(Exercise objective) For the entries that follow, restate word for word the line containing "s.busy := rfl", the line containing "s.faultPc := rfl", and every line that lies between them.

[Opening Data excerpts section]

/-! ## storeWords -/

@[simp] theorem State.storeWords_params (i : Nat) (ws : List Word) : (s.storeWords i ws).params = s.params := rfl
@[simp] theorem State.storeWords_fregs (i : Nat) (ws : List Word) : (s.storeWords i ws).fregs = s.fregs := rfl
@[simp] theorem State.storeWords_sregs (i : Nat) (ws : List Word) : (s.storeWords i ws).sregs = s.sregs := rfl
@[simp] theorem State.storeWords_dregs (i : Nat) (ws : List Word) : (s.storeWords i ws).dregs = s.dregs := rfl
@[simp] theorem State.storeWords_cregs (i : Nat) (ws : List Word) : (s.storeWords i ws).cregs = s.cregs := rfl
@[simp] theorem State.storeWords_swp (i : Nat) (ws : List Word) : (s.storeWords i ws).swp = s.swp := rfl
@[simp] theorem State.storeWords_pc (i : Nat) (ws : List Word) : (s.storeWords i ws).pc = s.pc := rfl
@[simp] theorem State.storeWords_ie (i : Nat) (ws : List Word) : (s.storeWords i ws).ie = s.ie := rfl
@[simp] theorem State.storeWords_msbmask (i : Nat) (ws : List Word) : (s.storeWords i ws).msbmask = s.msbmask := rfl
@[simp] theorem State.storeWords_busy (i : Nat) (ws : List Word) : (s.storeWords i ws).busy = s.busy := rfl
@[simp] theorem State.storeWords_done (i : Nat) (ws : List Word) : (s.storeWords i ws).done = s.done := rfl
@[simp] theorem State.storeWords_fault (i : Nat) (ws : List Word) : (s.storeWords i ws).fault = s.fault := rfl
@[simp] theorem State.storeWords_hberr (i : Nat) (ws : List Word) : (s.storeWords i ws).hberr = s.hberr := rfl
@[simp] theorem State.storeWords_startPc (i : Nat) (ws : List Word) : (s.storeWords i ws).startPc = s.startPc := rfl
@[simp] theorem State.storeWords_cause (i : Nat) (ws : List Word) : (s.storeWords i ws).cause = s.cause := rfl
@[simp] theorem State.storeWords_faultPc (i : Nat) (ws : List Word) : (s.storeWords i ws).faultPc = s.faultPc := rfl
@[simp] theorem State.storeWords_faultInsn (i : Nat) (ws : List Word) : (s.storeWords i ws).faultInsn = s.faultInsn := rfl
@[simp] theorem State.storeWords_abortReq (i : Nat) (ws : List Word) : (s.storeWords i ws).abortReq = s.abortReq := rfl
@[simp] theorem State.storeWords_imem (i : Nat) (ws : List Word) : (s.storeWords i ws).imem = s.imem := rfl
@[simp] theorem State.storeWords_dmem (i : Nat) (ws : List Word) : (s.storeWords i ws).dmem = s.dmem.putWords i ws := rfl
@[simp] theorem State.storeWords_memEpoch (i : Nat) (ws : List Word) : (s.storeWords i ws).memEpoch = s.memEpoch := rfl
@[simp] theorem State.storeWords_hostRdata (i : Nat) (ws : List Word) : (s.storeWords i ws).hostRdata = s.hostRdata := rfl
@[simp] theorem State.storeWords_turns (i : Nat) (ws : List Word) : (s.storeWords i ws).turns = s.turns := rfl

[Closing Data excerpts section]

(Your response)
@[simp] theorem State.storeWords_busy (i : Nat) (ws : List Word) : (s.storeWords i ws).busy = s.busy := rfl
@[simp] theorem State.storeWords_done (i : Nat) (ws : List Word) : (s.storeWords i ws).done = s.done := rfl
@[simp] theorem State.storeWords_fault (i : Nat) (ws : List Word) : (s.storeWords i ws).fault = s.fault := rfl
@[simp] theorem State.storeWords_hberr (i : Nat) (ws : List Word) : (s.storeWords i ws).hberr = s.hberr := rfl
@[simp] theorem State.storeWords_startPc (i : Nat) (ws : List Word) : (s.storeWords i ws).startPc = s.startPc := rfl
@[simp] theorem State.storeWords_cause (i : Nat) (ws : List Word) : (s.storeWords i ws).cause = s.cause := rfl
@[simp] theorem State.storeWords_faultPc (i : Nat) (ws : List Word) : (s.storeWords i ws).faultPc = s.faultPc := rfl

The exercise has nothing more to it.